Diane Lowman Masters Shakespeare

Diane Lowman always had a crush on Shakespeare.

For as long as she remembers, the Westporter loved the long-dead English author.

But when her sons Dustin and Devin graduated from Staples High School, Diane — who kept busy in her 20-plus years here by volunteering in school libraries, tutoring and substitute teaching Spanish, and doing nutrition consulting with groups like Homes with Hope and Project Return — found herself with empty-nesting time.

For “brain stimulation,” she read all 38 of her crush’s plays. She blogged about the experience in “The Shakespeare Diaries.”

When that was done, Diane says she had “post-partum depression.”

Then a friend mentioned a cousin was earning a master’s degree in English. A light bulb flashed.

“I’d been out of school hundreds of years. It was crazy,” Diane recalls. “But I applied to the Shakespeare Institute.”

The research group is part of the University of Birmingham (England, not Alabama). Based in Stratford-upon-Avon, it offers a 13-month master’s program in Shakespeare studies.

So a year ago, Diane says, “I ran away from home.”

Diane Lowman with her crush, at Stratford-upon-Avon.

The experience exceeded even her lofty expectations.

“I pinched myself every day,” she reports. She lived in the beautiful West Midlands, surrounded by farms, sheep and swans. The Cotswolds were close.

It was not Disneyland. It was “Shakespeareland.”

The Institute’s professors were “Shakespeare’s brain trust,” Diane notes. Yet they were exceptionally accessible, caring and helpful.

Her flat was 2 blocks from the Church of the Holy Trinity, where the writer is buried. Diane visited often. “I would just sit and chat with him,” she says.

The Royal Shakespeare Company was half a mile away. She saw every play they produced.

Diane also volunteered at the Shakespeare Birthplace Trust.
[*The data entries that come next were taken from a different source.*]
theorem hides_illegal (c : Contents) : Hides c State.illegal := hides_fail c .illegalCmd

/-- An answer that is not read from the slot. -/
theorem hides_done {c : Contents} {data : State → Half} (h : ∀ s, data (s.refill c) = data s) :
    Hides c fun s => s.done (data s) := by
  intro s hv
  simp only [h]
  exact hides_deliver c (rspWord .ok (data s)) s hv

theorem hides_failHeader (c : Contents) (st : Status) : Hides c fun s => s.failHeader st :=
  (hides_fail c st).comp ((hides_freeHdr c).comp (hides_dropHeader c))

theorem hides_failQuestion (c : Contents) (st : Status) : Hides c fun s => s.failQuestion st :=
  (hides_fail c st).comp ((hides_freeQuestion c).comp (hides_dropQuestion c))

theorem hides_commitQuestion (c : Contents) (buf : List Byte) (ll : Bool) : Hides c fun s => s.commitQuestion buf ll :=
  (hides_deliver c _).comp (hides_setQuestion c buf ll)

theorem hides_applyReset (c : Contents) : Hides c State.applyReset :=
  (hides_freeQuestion c).comp ((hides_freeHdr c).comp ((hides_setActivity c .idle).comp
    ((hides_setEos c false).comp ((hides_dropQuestion c).comp (hides_dropHeader c)))))

/-! ### Slot validity: a command that needs the slot fails without reading it -/

theorem hides_withHeader {c : Contents} {effect : State → State}
    (h : ∀ buf len, c = .question buf len → Hides c effect) : Hides c fun s => s.withHeader effect := by
  intro s hv
  change Unseen c (s.withHeader effect) ((s.refill c).withHeader effect)
  cases hh : s.hv with
  | false =>
    rw [withHeader_of_invalid hh, withHeader_of_invalid ((s.refill_hv c).trans hh)]
    exact hides_fail c _ s hv
  | true =>
    rw [withHeader_of_valid hh, withHeader_of_valid ((s.refill_hv c).trans hh)]
    cases c with
    | header _ => cases hv.symm.trans hh
    | question buf len => exact h buf len rfl s hv

theorem hides_withQuestion {c : Contents} {effect : State → State}
    (h : ∀ hdr, c = .header hdr → Hides c effect) : Hides c fun s => s.withQuestion effect := by
  intro s hv
  change Unseen c (s.withQuestion effect) ((s.refill c).withQuestion effect)
  cases hq : s.qv with
  | false =>
    rw [withQuestion_of_invalid hq, withQuestion_of_invalid ((s.refill_qv c).trans hq)]
    exact hides_fail c _ s hv
  | true =>
    rw [withQuestion_of_valid hq, withQuestion_of_valid ((s.refill_qv c).trans hq)]
    cases c with
    | header hdr => exact h hdr rfl s hv
    | question _ _ => cases hv.symm.trans hq

/-! ### The stream commands -/

/-- A command that reads the input stream depends on the slot only as its end does. -/
theorem hides_afterReads {c : Contents} {α ε : Type} (held : α → Activity) {finish : State → ε → State}
    (hf : ∀ e, Hides c fun s => finish s e) (consumed : Consumed α ε) :
    Hides c fun s => s.afterReads held finish consumed := by
  cases consumed with
  | ended e rest eos => exact (hf e).comp (hides_setInput c rest eos)
  | holding a eos => exact (hides_setActivity c (held a)).comp (hides_setInput c [] eos)

theorem hides_finishHdrLoad (c : Contents) (end_ : Option Header) : Hides c fun s => finishHdrLoad s end_ := by
  cases end_ with
  | some hdr => exact (hides_deliver c _).comp (hides_setHeader c hdr true)
  | none => exact hides_failHeader c _

theorem hides_finishQuestion (c : Contents) (end_ : Except Status (List Byte × Bool)) :
    Hides c fun s => finishQuestion s end_ := by
  cases end_ with
  | ok q => exact hides_commitQuestion c q.1 q.2
  | error st => exact hides_failQuestion c st

theorem hides_continueHdrLoad (c : Contents) (staged : List Byte) : Hides c fun s => continueHdrLoad s staged := by
  intro s hv
  simp only [continueHdrLoad, State.refill_input, State.refill_inEos]
  exact hides_afterReads _ (hides_finishHdrLoad c) _ s hv

theorem hides_continueInNext (c : Contents) : Hides c continueInNext := by
  intro s hv
  simp only [continueInNext, State.refill_input, State.refill_inEos]
  refine hides_afterReads _ (fun _ => ?_) _ s hv
  exact (hides_deliver c _).comp (hides_setEos c false)

theorem hides_continueQBuild (c : Contents) (b : QBuild) : Hides c fun s => continueQBuild s b := by
  intro s hv
  simp only [continueQBuild, State.refill_input, State.refill_inEos]
  exact hides_afterReads _ (hides_finishQuestion c) _ s hv

theorem hides_continueQLoad (c : Contents) (p : QParse) : Hides c fun s => continueQLoad s p := by
  intro s hv
  simp only [continueQLoad, State.refill_input, State.refill_inEos, State.refill_cfg]
  exact hides_afterReads _ (hides_finishQuestion c) _ s hv

/-- So does a command that writes bytes found elsewhere to the output stream. -/
theorem hides_writeFrom {c : Contents} {α : Type} (next : α → Option (TaggedByte × α)) (bound : Nat)
    (held : α → Activity) {finish : State → α → State} (hf : ∀ a, Hides c fun s => finish s a) (a : α) :
    Hides c fun s => s.writeFrom next bound held finish a := by
  intro s hv
  have hw := hides_write c (produce next (s.outReady.grant bound) a).1
  simp only [State.writeFrom, State.refill_outReady]
  split
  · simpa using ((hf _).comp hw) s hv
  · simpa using ((hides_setActivity c (held _)).comp hw) s hv

/-- HDR_STORE reads HDR and nothing of the question slot. -/
theorem hides_continueHdrStore (buf : List Byte) (len k : Nat) :
    Hides (.question buf len) fun s => continueHdrStore s k := fun s hv =>
  hides_writeFrom (hdrStoreNext s.hdr) 12 .hdrStore (fun _ => hides_deliver _ _) k s hv

/-- Q_STORE and Q_NAME read the question slot and nothing of HDR. -/
theorem hides_continueQStore (hdr : Header) (k : Nat) : Hides (.header hdr) fun s => continueQStore s k := fun s hv =>
  hides_writeFrom (qStoreNext s.qbuf s.qlen) s.qlen .qStore (fun _ => hides_done fun _ => rfl) k s hv

theorem hides_continueQName (hdr : Header) (n : NameCursor) : Hides (.header hdr) fun s => continueQName s n :=
  fun s hv => hides_writeFrom (qNameNext s.qbuf) s.qlen .qName (fun _ => hides_deliver _ _) n s hv

/-! ### Every command, every command going on, every step -/

/-- A question getter reads the question slot and nothing of HDR. -/
theorem hides_questionGetter (c : Contents) {data : State → Half}
    (h : ∀ hdr s, data (s.refill (.header hdr)) = data s) : Hides c fun s => s.withQuestion fun s => s.done (data s) :=
  hides_withQuestion fun hdr hc => hides_done (hc ▸ h hdr)

theorem exec_hides (c : Contents) (i : Instr) : ∃ f, (∀ s, exec i s = .next (f s)) ∧ Hides c f := by
  cases hr : headerRead i with
  | some view =>
    exact ⟨_, exec_of_headerRead hr, hides_withHeader fun buf len hc => hides_done (hc ▸ fun _ => rfl)⟩
  | none =>
    cases hw : headerWrite i with
    | some write =>
      refine ⟨_, exec_of_headerWrite hw, hides_withHeader fun buf len hc => ?_⟩
      subst hc
      exact (hides_deliver _ _).comp (.of_commutes (fun _ => rfl) fun _ h => h)
    | none =>
      cases i <;> simp only [headerRead, headerWrite, reduceCtorEq] at hr hw
      case getStatus => exact ⟨_, fun _ => rfl, hides_done fun _ => by cases c <;> rfl⟩
      case inNext => exact ⟨_, fun _ => rfl, hides_continueInNext c⟩
      case hdrClear => exact ⟨_, fun _ => rfl, (hides_deliver c _).comp (hides_setHeader c _ true)⟩
      case hdrLoad => exact ⟨_, fun _ => rfl, (hides_continueHdrLoad c []).comp (hides_dropHeader c)⟩
      case hdrStore =>
        exact ⟨_, fun _ => rfl, hides_withHeader fun buf len hc => hc ▸ hides_continueHdrStore buf len 0⟩
      case getBit o p =>
        have hl : legalByteOffset o = false := by simpa using hr
        exact ⟨State.illegal, fun _ => by simp [exec, execGetBit, hl], hides_illegal c⟩
      case setBit o p v =>
        have hl : legalByteOffset o = false := by simpa using hw
        exact ⟨State.illegal, fun _ => by simp [exec, execSetBit, hl], hides_illegal c⟩
      case qBuild nameLen qtype qclass =>
        refine ⟨_, fun _ => rfl, fun s hv => ?_⟩
        rw [State.refill_cfg]
        split
        · exact ((hides_failQuestion c _).comp (hides_dropQuestion c)) s hv
        · exact ((hides_continueQBuild c _).comp (hides_dropQuestion c)) s hv
      case qLoad => exact ⟨_, fun _ => rfl, (hides_continueQLoad c _).comp (hides_dropQuestion c)⟩
      case qStore => exact ⟨_, fun _ => rfl, hides_withQuestion fun hdr hc => hc ▸ hides_continueQStore hdr 0⟩
      case qName => exact ⟨_, fun _ => rfl, hides_withQuestion fun hdr hc => hc ▸ hides_continueQName hdr .start⟩
      case qGetType => exact ⟨_, fun _ => rfl, hides_questionGetter c fun _ _ => rfl⟩
      case qGetClass => exact ⟨_, fun _ => rfl, hides_questionGetter c fun _ _ => rfl⟩
      case qGetLen => exact ⟨_, fun _ => rfl, hides_questionGetter c fun _ _ => rfl⟩

/-- The invariant rules out that a command which reads the slot is in execution while it is invalid. -/
theorem advance_unseen {c : Contents} {s : State} (ha : ActivityInvariant s) (hv : c.valid s = false) :
    Unseen c s.advance (s.refill c).advance := by
  unfold ActivityInvariant at ha
  cases hact : s.activity with
  | idle => rw [State.advance, State.advance, State.refill_activity, hact]; exact .inr ⟨hv, rfl⟩
  | hdrLoad staged =>
    rw [advance_hdrLoad hact, advance_hdrLoad ((s.refill_activity c).trans hact)]
    exact hides_continueHdrLoad c staged s hv
  | hdrStore k =>
    rw [advance_hdrStore hact, advance_hdrStore ((s.refill_activity c).trans hact)]
    rw [hact] at ha
    obtain ⟨hvalid, -⟩ := ha
    cases c with
    | header _ => cases hv.symm.trans hvalid
    | question buf len => exact hides_continueHdrStore buf len k s hv
  | inNext =>
    rw [advance_inNext hact, advance_inNext ((s.refill_activity c).trans hact)]
    exact hides_continueInNext c s hv
  | qBuild b =>
    rw [advance_qBuild hact, advance_qBuild ((s.refill_activity c).trans hact)]
    exact hides_continueQBuild c b s hv
  | qLoad p =>
    rw [advance_qLoad hact, advance_qLoad ((s.refill_activity c).trans hact)]
    exact hides_continueQLoad c p s hv
  | qStore k =>
    rw [advance_qStore hact, advance_qStore ((s.refill_activity c).trans hact)]
    rw [hact] at ha
    obtain ⟨hvalid, -⟩ := ha
    cases c with
    | header hdr => exact hides_continueQStore hdr k s hv
    | question _ _ => cases hv.symm.trans hvalid
  | qName n =>
    rw [advance_qName hact, advance_qName ((s.refill_activity c).trans hact)]
    rw [hact] at ha
    obtain ⟨hvalid, -⟩ := ha
    cases c with
    | header hdr => exact hides_continueQName hdr n s hv
    | question _ _ => cases hv.symm.trans hvalid
  | responding r =>
    rw [advance_responding hact, advance_responding ((s.refill_activity c).trans hact)]
    exact hides_deliver c r s hv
She had access to the full archives — including rare, barely seen materials.

She flipped through a 1623 folio of the playwright’s works — the first time they were compiled together. “I actually cried,” she says of that experience.
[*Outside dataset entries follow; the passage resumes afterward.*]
-- ==== Sys2Proof/Machine/Alu.lean ====
section
/-! DEFINITION. Arithmetic, logic, compare and move (spec/40_alu.md). -/

namespace Sys2Proof.Machine

/-- Write a result and the flags, then advance: the common end of the flag-writing instructions (R12, R29). -/
def writeResult (rd : Reg) (r : Word) (f : Flags) (width : Word) (s : State) : Result :=
  .next (((s.setX rd r).withFlags f).advance width)

/-- Write a result, no flag, then advance. -/
def writeValue (rd : Reg) (r : Word) (width : Word) (s : State) : Result :=
  .next ((s.setX rd r).advance width)

/-- Write the flags, no register, then advance. -/
def writeFlags (f : Flags) (width : Word) (s : State) : Result :=
  .next ((s.withFlags f).advance width)

/-- A sum with its flags into a register. -/
def writeSum (rd : Reg) (a b : Word) (cin : Bool) (width : Word) (s : State) : Result :=
  writeResult rd (addFlags a b cin).1 (addFlags a b cin).2 width s

/-- A difference with its flags into a register. -/
def writeDiff (rd : Reg) (a b : Word) (cin : Bool) (width : Word) (s : State) : Result :=
  writeResult rd (subFlags a b cin).1 (subFlags a b cin).2 width s

/-- A bitwise result with its flags into a register. -/
def writeLogic (rd : Reg) (r : Word) (width : Word) (s : State) : Result :=
  writeResult rd r (logicFlags r s.flags) width s

/-- `ADD rd, rs1, rs2` (R130). -/
def execAdd (rd rs1 rs2 : Reg) (s : State) : Result := writeSum rd (s.x rs1) (s.x rs2) false 2#16 s

/-- `SUB rd, rs1, rs2` (R131). -/
def execSub (rd rs1 rs2 : Reg) (s : State) : Result := writeDiff rd (s.x rs1) (s.x rs2) true 2#16 s

/-- `AND rd, rs1, rs2` (R132). -/
def execAnd (rd rs1 rs2 : Reg) (s : State) : Result := writeLogic rd (s.x rs1 &&& s.x rs2) 2#16 s

/-- `OR rd, rs1, rs2` (R133). -/
def execOr (rd rs1 rs2 : Reg) (s : State) : Result := writeLogic rd (s.x rs1 ||| s.x rs2) 2#16 s

/-- `XOR rd, rs1, rs2` (R134). -/
def execXor (rd rs1 rs2 : Reg) (s : State) : Result := writeLogic rd (s.x rs1 ^^^ s.x rs2) 2#16 s

/-- `ADDI rd, imm8`, compact (R135): the immediate is sign-extended (R94). -/
def execAddi (rd : Reg) (imm : BitVec 8) (s : State) : Result := writeSum rd (s.x rd) (sext8 imm) false 2#16 s

/-- `ADDI rd, rs, imm16`, extended (R136). -/
def execAddiExt (rd rs : Reg) (imm : Word) (s : State) : Result := writeSum rd (s.x rs) imm false 4#16 s

/-- `ANDI rd, rs, imm16` (R137). -/
def execAndi (rd rs : Reg) (imm : Word) (s : State) : Result := writeLogic rd (s.x rs &&& imm) 4#16 s

/-- `ORI rd, rs, imm16` (R138). -/
def execOri (rd rs : Reg) (imm : Word) (s : State) : Result := writeLogic rd (s.x rs ||| imm) 4#16 s

/-- `XORI rd, rs, imm16` (R139). -/
def execXori (rd rs : Reg) (imm : Word) (s : State) : Result := writeLogic rd (s.x rs ^^^ imm) 4#16 s

/-- `CMPI rd, imm16` (R140): the difference is discarded. -/
def execCmpi (rd : Reg) (imm : Word) (s : State) : Result := writeFlags (subFlags (s.x rd) imm true).2 4#16 s

/-- `LI rd, imm16` (R141). -/
def execLi (rd : Reg) (imm : Word) (s : State) : Result := writeValue rd imm 4#16 s

/-- `MOV rd, rs` (R150). -/
def execMov (rd rs : Reg) (s : State) : Result := writeValue rd (s.x rs) 2#16 s

/-- `NOT rd, rs` (R151). -/
def execNot (rd rs : Reg) (s : State) : Result := writeLogic rd (~~~(s.x rs)) 2#16 s

/-- `NEG rd, rs` (R152): `0 - x[rs]`. -/
def execNeg (rd rs : Reg) (s : State) : Result := writeDiff rd 0x0000#16 (s.x rs) true 2#16 s

/-- `ADC rd, rs` (R153): the carry in is the `C` flag. -/
def execAdc (rd rs : Reg) (s : State) : Result := writeSum rd (s.x rd) (s.x rs) s.flags.c 2#16 s

/-- `SBC rd, rs` (R154): a clear `C` subtracts one more. -/
def execSbc (rd rs : Reg) (s : State) : Result := writeDiff rd (s.x rd) (s.x rs) s.flags.c 2#16 s

/-- `CMP rd, rs` (R155): the difference is discarded. -/
def execCmp (rd rs : Reg) (s : State) : Result := writeFlags (subFlags (s.x rd) (s.x rs) true).2 2#16 s

/-- `TST rd, rs` (R156): the bitwise AND is discarded. -/
def execTst (rd rs : Reg) (s : State) : Result := writeFlags (logicFlags (s.x rd &&& s.x rs) s.flags) 2#16 s

end Sys2Proof.Machine
end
Diane Lowman held this rare Shakespeare folio.

Now — 13 months later — Diane has her master’s degree in Shakespeare. What does that mean for her life?
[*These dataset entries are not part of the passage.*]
-- ==== Sys2Proof/WellFormed.lean ====
section
/-! DEFINITION. Which terms of `Instr` an encoding stands for. The field types already bound every operand, so one check
is left: the 32 most distant backward offsets of the compact `J` are the words of `JR` and `JALR` (spec/30_encoding.md
R96, R102). -/

namespace Sys2Proof

/-- The 12-bit offsets −2048 to −2017 whose words 0x9800 to 0x981F are `JR` and `JALR`: `off12[11:5] == 0b1000000` (R102). -/
def inRegisterJumpSlice (off : BitVec 12) : Bool := off.extractLsb' 5 7 == 0b1000000#7

/-- The instruction is one the encoder may be given: every field at a value its encoding admits (R96, R119). -/
def Instr.wellFormed : Instr → Bool
  | .add _ _ _ => true
  | .sub _ _ _ => true
  | .and _ _ _ => true
  | .or _ _ _ => true
  | .xor _ _ _ => true
  | .addi _ _ => true
  | .lw _ _ => true
  | .lb _ _ => true
  | .lbu _ _ => true
  | .sw _ _ => true
  | .sb _ _ => true
  | .beq _ => true
  | .bne _ => true
  | .blt _ => true
  | .bge _ => true
  | .bltu _ => true
  | .bgeu _ => true
  | .bmi _ => true
  | .bpl _ => true
  | .bvs _ => true
  | .bvc _ => true
  | .bcs _ => true
  | .bcc _ => true
  | .bgt _ => true
  | .ble _ => true
  | .bhi _ => true
  | .bls _ => true
  | .jr _ => true
  | .jalr _ => true
  | .j off => !inRegisterJumpSlice off
  | .sll _ _ => true
  | .srl _ _ => true
  | .sra _ _ => true
  | .rol _ _ => true
  | .ror _ _ => true
  | .rcl _ _ => true
  | .rcr _ _ => true
  | .swap _ _ => true
  | .sext _ _ => true
  | .mul _ _ => true
  | .mulh _ _ => true
  | .mulhu _ _ => true
  | .div _ _ => true
  | .divu _ _ => true
  | .rem _ _ => true
  | .remu _ _ => true
  | .mov _ _ => true
  | .not _ _ => true
  | .neg _ _ => true
  | .adc _ _ => true
  | .sbc _ _ => true
  | .cmp _ _ => true
  | .tst _ _ => true
  | .push _ => true
  | .pop _ => true
  | .exx => true
  | .ldi => true
  | .ldd => true
  | .ldir => true
  | .lddr => true
  | .fill => true
  | .cpir => true
  | .inPort _ _ => true
  | .outPort _ _ => true
  | .nop => true
  | .halt => true
  | .ei => true
  | .di => true
  | .swi => true
  | .reti => true
  | .getf _ => true
  | .setf _ => true
  | .getiv _ => true
  | .setiv _ => true
  | .addiExt _ _ _ => true
  | .andi _ _ _ => true
  | .ori _ _ _ => true
  | .xori _ _ _ => true
  | .cmpi _ _ => true
  | .li _ _ => true
  | .lwExt _ _ _ => true
  | .lbExt _ _ _ => true
  | .lbuExt _ _ _ => true
  | .swExt _ _ _ => true
  | .sbExt _ _ _ => true
  | .beqFar _ => true
  | .bneFar _ => true
  | .bltFar _ => true
  | .bgeFar _ => true
  | .bltuFar _ => true
  | .bgeuFar _ => true
  | .bmiFar _ => true
  | .bplFar _ => true
  | .bvsFar _ => true
  | .bvcFar _ => true
  | .bcsFar _ => true
  | .bccFar _ => true
  | .bgtFar _ => true
  | .bleFar _ => true
  | .bhiFar _ => true
  | .blsFar _ => true
  | .jFar _ => true
  | .jmp _ => true
  | .call _ => true

end Sys2Proof
end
“That’s my big quandary: What do I want to do when I grow up?” Diane admits.

She has met with the creative director of Shakespeare on the Sound, and contacted Norwalk Community College about teaching a lifetime learners’ course. She’d also like to do a “Kids’ Introduction to Shakespeare” through the Westport Library.

The renowned author’s works “are really not daunting,” she claims. “I read Shakespeare to both boys starting around 2. They knew ‘Hamlet’ better than ‘Goodnight Moon.'”

As Diane Lowman starts to figure out her next steps, there’s one literary certainty. Her memoir, “Nothing But Blue,” has just been published.

It’s a trip back to the summer of 1979. Diane — a 19-year-old Middlebury College student — spent 10 weeks working on a German container ship, with a nearly all male crew.

She traveled from New York to Australia and New Zealand and back, through the Panama Canal.

The voyage changed her perspective on the world, and her place in it. She left as  a “subservient, malleable girl,” and returned as a confident, independent, resilient young woman.

That long-ago journey was not much different from her recent one.

“I went far from home, on what seemed like a crazy idea,” Diane says of both. “But ultimately my time was so enriching.”

Her time in England was “wonderful.” Her shipboard experience was “scary, lonely and weird.”

Ultimately though, Diane learned and grew from both.

All’s well that ends well.

 

7 responses to “Diane Lowman Masters Shakespeare

  1. Bravo Diane!

  2. Pam Barkentin

    Congratulations to Diane on her accomplishment!! She has been an inspiration to my children, Jackson and Katy, and I in many different ways since we first met her twenty years ago. Can’t wait to read her book and see her now that she’s back in Westport!

  3. What a beautiful and inspiring journey…I haven’t met Diane but feel touched by her story. Thanks for sharing and congratulations on your book!

  4. A wonderful story …Thank you for sharing!

  5. A wonderful story indeed. I am the Chair of Lifelong Learners in Fairfield at the Bigelow Center. We would like to invite Diane to teach a course for us. Please hava her call Pat Sabena at (203) 292-9680 or psabena@qual.com

  6. Katherine Bruan

    I want to take her Shakespeare class! Hope it happens!

  7. Great story. Thanks for sharing.